### EXERCISE REQUIREMENTS
Among the records below, find the line that has "cntA : Nat := 0"; from there, give the lines again exactly, and stop after the line that has "generator (R68) -/".

========================================================================

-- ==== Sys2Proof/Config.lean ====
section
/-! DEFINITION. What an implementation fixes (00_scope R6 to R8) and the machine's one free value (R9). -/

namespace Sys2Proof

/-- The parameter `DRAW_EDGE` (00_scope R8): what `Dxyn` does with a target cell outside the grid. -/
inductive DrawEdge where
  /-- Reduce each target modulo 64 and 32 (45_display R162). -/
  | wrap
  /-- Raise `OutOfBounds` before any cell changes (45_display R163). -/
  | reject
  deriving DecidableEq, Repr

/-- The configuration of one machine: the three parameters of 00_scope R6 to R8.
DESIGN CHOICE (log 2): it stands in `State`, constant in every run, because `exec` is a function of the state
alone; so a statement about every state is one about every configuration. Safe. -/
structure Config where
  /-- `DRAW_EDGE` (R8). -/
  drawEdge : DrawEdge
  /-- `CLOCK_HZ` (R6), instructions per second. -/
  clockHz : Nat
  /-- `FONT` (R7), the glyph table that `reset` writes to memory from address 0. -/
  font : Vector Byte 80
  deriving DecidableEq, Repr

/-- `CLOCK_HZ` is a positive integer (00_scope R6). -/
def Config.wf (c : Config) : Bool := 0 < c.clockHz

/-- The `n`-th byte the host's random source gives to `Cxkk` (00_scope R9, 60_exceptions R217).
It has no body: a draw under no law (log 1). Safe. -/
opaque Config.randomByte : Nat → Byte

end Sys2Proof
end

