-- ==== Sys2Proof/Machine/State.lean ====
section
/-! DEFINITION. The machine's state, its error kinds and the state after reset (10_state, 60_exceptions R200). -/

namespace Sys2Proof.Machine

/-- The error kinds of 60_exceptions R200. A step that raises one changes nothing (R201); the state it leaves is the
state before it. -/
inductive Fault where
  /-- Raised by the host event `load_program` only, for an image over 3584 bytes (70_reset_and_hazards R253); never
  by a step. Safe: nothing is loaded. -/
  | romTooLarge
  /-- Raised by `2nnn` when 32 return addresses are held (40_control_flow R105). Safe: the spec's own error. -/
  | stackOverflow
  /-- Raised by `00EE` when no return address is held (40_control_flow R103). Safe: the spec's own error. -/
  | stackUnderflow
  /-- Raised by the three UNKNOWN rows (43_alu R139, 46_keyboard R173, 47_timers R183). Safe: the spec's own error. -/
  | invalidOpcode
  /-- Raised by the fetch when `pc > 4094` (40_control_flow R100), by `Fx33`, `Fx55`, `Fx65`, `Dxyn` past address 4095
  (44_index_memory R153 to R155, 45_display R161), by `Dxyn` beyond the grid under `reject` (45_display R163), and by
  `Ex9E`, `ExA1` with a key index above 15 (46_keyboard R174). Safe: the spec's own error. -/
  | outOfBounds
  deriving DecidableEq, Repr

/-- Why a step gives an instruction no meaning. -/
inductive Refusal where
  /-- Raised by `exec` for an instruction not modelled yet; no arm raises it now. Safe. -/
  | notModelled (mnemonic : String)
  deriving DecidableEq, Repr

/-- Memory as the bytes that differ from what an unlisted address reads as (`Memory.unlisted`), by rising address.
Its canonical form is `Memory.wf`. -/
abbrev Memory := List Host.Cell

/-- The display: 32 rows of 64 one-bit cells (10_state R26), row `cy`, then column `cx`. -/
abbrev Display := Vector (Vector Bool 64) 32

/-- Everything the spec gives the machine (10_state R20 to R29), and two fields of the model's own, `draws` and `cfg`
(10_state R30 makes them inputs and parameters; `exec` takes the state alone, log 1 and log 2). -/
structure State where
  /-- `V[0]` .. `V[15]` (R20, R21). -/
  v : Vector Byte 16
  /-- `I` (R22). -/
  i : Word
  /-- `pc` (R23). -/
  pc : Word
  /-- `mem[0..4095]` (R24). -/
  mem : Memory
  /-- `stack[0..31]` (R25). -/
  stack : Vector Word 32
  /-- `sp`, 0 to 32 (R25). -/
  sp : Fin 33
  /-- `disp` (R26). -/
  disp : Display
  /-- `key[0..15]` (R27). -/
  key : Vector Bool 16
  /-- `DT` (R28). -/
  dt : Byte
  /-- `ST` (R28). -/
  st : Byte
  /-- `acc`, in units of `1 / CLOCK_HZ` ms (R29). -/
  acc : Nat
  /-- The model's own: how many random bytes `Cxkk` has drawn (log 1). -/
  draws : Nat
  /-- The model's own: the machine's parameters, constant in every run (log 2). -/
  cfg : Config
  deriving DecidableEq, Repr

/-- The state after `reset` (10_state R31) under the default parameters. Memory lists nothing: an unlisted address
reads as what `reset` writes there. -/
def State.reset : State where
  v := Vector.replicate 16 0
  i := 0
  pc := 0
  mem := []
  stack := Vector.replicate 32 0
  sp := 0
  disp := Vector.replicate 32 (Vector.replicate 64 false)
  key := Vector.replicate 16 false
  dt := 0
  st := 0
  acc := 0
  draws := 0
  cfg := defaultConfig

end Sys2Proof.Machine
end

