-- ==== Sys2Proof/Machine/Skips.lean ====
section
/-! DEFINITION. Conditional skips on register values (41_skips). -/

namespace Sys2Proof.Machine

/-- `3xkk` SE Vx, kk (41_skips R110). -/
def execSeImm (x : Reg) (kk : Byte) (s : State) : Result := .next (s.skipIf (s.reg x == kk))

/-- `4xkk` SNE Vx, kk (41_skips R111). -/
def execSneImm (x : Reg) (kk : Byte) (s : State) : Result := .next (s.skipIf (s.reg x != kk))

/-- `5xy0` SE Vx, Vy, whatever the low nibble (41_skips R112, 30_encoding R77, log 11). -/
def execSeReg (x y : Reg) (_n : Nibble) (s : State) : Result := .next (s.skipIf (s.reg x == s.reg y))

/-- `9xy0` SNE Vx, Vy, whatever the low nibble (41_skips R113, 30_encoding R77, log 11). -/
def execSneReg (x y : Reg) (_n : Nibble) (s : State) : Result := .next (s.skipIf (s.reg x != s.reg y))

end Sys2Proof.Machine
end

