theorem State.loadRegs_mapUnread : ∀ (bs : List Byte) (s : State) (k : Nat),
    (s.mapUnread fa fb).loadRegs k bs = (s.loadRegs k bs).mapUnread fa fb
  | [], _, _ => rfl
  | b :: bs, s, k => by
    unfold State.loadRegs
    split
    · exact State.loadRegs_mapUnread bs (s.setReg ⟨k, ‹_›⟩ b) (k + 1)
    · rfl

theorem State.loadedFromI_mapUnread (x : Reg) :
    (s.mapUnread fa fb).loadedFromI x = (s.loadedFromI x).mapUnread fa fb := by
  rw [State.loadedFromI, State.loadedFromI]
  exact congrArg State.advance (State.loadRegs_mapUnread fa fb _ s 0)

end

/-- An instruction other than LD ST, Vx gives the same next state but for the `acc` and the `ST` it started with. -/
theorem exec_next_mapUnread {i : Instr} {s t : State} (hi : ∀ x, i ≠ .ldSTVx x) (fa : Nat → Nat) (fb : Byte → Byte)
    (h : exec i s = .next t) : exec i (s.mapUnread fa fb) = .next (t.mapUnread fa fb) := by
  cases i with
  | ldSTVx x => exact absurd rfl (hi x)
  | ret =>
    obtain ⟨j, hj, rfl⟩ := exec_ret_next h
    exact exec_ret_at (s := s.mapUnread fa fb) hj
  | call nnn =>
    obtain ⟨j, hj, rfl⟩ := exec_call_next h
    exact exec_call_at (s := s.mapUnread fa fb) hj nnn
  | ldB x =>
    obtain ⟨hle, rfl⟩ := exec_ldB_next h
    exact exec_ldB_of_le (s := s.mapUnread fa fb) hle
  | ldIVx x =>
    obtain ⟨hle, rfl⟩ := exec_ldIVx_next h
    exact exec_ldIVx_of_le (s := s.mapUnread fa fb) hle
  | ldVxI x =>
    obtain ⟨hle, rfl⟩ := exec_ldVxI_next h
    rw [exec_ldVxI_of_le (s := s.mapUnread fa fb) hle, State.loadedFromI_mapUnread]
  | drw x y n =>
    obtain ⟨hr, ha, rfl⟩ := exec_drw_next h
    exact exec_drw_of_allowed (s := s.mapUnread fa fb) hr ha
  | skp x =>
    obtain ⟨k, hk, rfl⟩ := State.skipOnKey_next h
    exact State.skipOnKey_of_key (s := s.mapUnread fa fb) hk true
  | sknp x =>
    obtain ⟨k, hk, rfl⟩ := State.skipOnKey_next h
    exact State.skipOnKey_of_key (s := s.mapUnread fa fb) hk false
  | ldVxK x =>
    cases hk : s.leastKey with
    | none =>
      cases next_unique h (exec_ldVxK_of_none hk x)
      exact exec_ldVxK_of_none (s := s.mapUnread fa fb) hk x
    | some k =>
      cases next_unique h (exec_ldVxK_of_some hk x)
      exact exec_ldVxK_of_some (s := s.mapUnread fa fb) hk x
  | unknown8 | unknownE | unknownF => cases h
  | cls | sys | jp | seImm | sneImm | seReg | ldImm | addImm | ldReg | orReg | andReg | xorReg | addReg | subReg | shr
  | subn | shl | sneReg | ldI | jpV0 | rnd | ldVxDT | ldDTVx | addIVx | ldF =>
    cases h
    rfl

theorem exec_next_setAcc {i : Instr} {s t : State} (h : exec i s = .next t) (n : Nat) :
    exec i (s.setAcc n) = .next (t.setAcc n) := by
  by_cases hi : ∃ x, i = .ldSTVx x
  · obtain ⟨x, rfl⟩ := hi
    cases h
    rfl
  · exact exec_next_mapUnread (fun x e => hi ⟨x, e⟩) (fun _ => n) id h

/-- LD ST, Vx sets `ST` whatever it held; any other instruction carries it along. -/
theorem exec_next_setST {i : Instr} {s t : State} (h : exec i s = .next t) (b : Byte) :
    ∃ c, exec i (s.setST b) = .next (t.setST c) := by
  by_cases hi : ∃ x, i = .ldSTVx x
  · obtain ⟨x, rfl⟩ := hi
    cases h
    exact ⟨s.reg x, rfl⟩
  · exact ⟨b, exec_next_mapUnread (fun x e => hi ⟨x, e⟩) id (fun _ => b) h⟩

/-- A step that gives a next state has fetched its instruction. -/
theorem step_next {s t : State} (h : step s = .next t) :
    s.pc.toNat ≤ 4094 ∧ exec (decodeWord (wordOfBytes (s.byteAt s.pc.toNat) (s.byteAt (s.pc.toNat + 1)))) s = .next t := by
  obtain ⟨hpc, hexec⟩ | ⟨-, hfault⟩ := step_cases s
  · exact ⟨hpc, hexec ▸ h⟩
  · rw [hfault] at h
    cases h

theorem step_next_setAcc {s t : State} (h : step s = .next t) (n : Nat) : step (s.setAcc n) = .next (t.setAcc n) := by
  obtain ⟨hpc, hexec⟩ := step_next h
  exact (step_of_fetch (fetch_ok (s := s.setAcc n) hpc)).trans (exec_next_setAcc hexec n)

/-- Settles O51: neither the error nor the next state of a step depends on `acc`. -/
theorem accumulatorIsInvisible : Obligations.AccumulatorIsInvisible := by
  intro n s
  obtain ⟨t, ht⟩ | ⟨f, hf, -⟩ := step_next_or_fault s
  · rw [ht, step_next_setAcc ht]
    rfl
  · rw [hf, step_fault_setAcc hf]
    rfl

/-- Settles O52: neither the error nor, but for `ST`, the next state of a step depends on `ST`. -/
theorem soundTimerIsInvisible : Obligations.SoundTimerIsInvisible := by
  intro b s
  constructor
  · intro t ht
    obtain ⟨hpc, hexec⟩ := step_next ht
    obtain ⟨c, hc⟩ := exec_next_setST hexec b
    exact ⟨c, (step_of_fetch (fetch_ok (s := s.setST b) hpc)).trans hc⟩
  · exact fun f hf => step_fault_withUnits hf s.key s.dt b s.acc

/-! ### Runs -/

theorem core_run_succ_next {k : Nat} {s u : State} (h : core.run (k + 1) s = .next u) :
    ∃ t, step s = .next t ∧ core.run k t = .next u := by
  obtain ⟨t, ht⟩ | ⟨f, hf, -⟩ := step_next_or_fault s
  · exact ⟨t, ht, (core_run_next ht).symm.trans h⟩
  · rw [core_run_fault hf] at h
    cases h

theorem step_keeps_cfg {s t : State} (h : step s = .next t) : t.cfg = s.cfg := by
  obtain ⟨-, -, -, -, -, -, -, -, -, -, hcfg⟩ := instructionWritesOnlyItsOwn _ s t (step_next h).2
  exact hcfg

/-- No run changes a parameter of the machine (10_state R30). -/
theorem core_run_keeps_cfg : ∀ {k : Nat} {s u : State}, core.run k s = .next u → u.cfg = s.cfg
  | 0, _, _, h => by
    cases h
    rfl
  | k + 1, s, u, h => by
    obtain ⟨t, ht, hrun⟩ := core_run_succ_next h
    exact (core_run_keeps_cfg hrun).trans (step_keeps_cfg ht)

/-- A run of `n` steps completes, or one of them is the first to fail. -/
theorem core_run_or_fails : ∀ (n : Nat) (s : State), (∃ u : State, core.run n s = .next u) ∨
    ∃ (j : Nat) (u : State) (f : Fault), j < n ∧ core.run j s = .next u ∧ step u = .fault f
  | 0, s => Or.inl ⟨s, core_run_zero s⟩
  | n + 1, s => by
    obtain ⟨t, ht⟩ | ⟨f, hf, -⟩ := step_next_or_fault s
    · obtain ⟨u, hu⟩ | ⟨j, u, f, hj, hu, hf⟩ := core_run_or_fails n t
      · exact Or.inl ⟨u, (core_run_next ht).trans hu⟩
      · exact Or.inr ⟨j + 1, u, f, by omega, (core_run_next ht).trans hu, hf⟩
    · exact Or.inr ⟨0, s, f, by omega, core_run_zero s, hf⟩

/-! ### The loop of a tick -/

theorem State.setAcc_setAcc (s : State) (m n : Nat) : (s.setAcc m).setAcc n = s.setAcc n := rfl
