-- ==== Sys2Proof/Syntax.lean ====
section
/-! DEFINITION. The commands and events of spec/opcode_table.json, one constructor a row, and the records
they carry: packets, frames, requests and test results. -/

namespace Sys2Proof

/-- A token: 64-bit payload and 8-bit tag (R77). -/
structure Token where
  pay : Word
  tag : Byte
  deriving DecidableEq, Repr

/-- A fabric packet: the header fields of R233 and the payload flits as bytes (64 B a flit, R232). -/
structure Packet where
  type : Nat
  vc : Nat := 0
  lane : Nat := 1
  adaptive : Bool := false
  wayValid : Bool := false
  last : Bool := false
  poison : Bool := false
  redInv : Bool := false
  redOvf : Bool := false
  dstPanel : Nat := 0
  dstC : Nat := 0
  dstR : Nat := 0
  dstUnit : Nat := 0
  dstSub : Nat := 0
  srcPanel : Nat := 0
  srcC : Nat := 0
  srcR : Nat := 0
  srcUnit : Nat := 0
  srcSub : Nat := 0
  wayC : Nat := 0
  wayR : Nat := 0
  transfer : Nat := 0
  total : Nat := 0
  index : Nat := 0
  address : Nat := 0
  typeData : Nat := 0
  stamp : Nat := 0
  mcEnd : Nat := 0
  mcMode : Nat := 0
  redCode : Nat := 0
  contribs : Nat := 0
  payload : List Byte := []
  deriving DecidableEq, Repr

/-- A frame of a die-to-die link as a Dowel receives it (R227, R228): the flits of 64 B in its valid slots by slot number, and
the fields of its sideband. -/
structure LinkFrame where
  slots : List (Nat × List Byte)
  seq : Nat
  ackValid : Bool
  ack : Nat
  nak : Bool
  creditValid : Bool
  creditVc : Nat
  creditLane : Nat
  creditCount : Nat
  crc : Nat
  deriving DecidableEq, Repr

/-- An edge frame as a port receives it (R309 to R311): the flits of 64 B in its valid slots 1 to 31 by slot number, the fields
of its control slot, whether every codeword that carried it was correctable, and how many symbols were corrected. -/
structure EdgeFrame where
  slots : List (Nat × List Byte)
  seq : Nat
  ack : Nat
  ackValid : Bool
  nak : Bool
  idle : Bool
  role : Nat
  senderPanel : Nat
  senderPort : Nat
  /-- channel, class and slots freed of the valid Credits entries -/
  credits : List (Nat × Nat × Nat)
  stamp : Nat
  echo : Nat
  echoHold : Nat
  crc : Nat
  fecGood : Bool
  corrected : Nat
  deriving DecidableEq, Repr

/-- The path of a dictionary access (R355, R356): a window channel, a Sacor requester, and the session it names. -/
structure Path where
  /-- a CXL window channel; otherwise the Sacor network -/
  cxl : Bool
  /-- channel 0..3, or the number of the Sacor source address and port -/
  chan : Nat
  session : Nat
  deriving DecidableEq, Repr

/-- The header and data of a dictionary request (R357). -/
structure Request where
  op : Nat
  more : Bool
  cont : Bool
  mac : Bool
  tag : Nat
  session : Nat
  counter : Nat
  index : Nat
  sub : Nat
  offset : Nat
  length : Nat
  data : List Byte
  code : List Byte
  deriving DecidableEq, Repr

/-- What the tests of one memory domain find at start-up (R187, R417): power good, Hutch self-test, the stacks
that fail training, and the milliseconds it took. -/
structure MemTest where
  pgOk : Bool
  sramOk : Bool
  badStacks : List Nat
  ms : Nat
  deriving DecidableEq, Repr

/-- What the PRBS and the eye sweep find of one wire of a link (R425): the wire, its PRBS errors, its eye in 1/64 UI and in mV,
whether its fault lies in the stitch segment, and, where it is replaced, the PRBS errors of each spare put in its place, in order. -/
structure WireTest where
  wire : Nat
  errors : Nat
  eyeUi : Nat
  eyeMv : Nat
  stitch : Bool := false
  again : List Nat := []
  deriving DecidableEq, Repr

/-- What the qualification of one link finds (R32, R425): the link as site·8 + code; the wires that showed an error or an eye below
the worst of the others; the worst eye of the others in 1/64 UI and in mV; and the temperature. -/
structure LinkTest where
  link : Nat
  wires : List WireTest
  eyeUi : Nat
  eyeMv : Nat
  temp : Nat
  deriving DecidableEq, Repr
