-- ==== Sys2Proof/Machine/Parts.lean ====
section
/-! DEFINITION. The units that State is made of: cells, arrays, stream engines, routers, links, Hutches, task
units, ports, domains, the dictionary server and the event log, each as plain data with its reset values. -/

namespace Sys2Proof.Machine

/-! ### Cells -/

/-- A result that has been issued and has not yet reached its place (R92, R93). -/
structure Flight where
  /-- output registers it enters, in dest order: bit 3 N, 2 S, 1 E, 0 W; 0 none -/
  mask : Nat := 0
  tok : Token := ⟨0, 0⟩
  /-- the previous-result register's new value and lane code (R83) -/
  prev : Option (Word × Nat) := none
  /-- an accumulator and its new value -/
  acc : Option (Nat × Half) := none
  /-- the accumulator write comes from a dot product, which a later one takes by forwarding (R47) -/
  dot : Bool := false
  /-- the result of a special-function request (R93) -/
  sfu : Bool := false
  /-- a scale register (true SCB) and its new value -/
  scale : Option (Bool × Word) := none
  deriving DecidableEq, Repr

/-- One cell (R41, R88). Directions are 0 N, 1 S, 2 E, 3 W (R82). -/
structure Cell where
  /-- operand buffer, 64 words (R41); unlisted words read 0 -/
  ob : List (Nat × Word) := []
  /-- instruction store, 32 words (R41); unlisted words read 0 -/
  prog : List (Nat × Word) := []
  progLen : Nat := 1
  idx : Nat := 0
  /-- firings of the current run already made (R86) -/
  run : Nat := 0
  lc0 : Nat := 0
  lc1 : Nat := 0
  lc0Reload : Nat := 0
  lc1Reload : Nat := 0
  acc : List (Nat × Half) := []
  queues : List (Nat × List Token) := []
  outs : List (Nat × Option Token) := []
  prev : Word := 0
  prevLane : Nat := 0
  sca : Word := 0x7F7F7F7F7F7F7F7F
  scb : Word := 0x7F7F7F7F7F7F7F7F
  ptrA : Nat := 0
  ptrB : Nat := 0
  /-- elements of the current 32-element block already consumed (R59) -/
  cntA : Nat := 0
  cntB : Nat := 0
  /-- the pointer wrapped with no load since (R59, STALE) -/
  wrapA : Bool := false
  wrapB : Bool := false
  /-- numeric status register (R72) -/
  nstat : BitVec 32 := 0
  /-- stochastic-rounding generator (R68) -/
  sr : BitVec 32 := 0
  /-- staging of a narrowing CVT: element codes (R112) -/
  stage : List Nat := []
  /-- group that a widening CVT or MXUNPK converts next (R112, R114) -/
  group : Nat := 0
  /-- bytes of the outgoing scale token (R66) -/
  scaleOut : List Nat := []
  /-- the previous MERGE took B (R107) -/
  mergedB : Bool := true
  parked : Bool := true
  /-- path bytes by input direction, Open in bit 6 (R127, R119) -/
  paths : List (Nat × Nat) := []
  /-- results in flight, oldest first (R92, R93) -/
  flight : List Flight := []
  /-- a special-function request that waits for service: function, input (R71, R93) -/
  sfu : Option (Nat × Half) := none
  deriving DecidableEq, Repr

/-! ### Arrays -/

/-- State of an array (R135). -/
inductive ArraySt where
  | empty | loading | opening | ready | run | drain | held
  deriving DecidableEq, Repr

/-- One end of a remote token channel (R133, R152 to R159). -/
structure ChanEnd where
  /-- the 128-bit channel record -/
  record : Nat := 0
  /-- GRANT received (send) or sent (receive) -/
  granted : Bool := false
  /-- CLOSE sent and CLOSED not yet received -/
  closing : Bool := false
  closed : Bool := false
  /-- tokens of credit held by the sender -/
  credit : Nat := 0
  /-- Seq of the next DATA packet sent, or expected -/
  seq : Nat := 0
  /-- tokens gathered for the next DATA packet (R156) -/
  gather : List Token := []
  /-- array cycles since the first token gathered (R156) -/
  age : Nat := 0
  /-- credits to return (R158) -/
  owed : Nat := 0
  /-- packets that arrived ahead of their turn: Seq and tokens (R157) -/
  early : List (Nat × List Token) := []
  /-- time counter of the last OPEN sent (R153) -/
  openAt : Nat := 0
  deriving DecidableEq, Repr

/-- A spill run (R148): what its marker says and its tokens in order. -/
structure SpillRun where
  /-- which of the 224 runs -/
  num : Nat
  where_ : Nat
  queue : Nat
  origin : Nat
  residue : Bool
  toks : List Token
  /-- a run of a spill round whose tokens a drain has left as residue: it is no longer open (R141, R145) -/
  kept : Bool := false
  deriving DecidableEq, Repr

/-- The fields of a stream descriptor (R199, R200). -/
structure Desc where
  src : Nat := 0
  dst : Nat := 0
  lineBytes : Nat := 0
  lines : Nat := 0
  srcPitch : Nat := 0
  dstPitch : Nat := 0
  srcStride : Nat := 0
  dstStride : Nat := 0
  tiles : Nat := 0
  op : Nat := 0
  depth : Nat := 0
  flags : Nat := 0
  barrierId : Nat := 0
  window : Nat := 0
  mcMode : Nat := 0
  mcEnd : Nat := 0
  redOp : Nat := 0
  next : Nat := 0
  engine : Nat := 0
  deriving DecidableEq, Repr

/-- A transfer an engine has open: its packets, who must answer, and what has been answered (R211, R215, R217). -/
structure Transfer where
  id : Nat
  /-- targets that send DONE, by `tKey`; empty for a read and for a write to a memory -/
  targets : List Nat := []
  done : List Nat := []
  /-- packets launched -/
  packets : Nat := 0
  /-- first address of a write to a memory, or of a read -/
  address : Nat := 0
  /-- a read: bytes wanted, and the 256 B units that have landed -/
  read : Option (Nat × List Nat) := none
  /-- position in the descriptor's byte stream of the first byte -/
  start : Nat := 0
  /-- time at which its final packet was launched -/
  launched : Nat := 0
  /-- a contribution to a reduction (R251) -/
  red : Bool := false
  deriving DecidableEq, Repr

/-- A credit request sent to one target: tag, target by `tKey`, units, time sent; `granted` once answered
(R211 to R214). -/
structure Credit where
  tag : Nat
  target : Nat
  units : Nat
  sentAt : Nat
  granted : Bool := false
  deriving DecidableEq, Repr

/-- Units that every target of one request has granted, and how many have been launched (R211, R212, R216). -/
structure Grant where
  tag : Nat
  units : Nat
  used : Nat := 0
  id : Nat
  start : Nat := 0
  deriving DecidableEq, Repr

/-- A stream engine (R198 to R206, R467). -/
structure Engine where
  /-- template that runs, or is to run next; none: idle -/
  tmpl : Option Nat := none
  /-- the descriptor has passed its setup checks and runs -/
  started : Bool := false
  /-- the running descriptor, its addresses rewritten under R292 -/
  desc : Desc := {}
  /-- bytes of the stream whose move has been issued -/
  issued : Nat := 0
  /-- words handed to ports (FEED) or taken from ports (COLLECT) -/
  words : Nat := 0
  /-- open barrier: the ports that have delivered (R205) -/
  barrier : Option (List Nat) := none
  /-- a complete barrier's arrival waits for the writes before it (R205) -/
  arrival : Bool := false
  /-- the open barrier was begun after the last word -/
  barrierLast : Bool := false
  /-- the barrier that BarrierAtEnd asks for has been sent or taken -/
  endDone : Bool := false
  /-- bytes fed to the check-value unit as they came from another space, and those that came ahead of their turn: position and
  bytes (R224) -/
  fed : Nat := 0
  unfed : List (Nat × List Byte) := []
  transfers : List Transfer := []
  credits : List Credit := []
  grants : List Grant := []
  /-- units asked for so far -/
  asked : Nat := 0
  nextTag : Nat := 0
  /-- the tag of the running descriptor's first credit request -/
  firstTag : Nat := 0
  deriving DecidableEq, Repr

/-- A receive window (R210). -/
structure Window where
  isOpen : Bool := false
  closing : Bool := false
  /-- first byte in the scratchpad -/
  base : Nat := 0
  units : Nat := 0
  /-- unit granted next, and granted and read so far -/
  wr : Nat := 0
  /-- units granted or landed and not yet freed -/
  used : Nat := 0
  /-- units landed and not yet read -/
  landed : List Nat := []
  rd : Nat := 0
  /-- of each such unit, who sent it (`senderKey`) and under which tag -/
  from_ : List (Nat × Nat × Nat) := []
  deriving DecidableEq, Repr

========================================================================

### COMPLETED EXERCISE
  cntA : Nat := 0
  cntB : Nat := 0
  /-- the pointer wrapped with no load since (R59, STALE) -/
  wrapA : Bool := false
  wrapB : Bool := false
  /-- numeric status register (R72) -/
  nstat : BitVec 32 := 0
  /-- stochastic-rounding generator (R68) -/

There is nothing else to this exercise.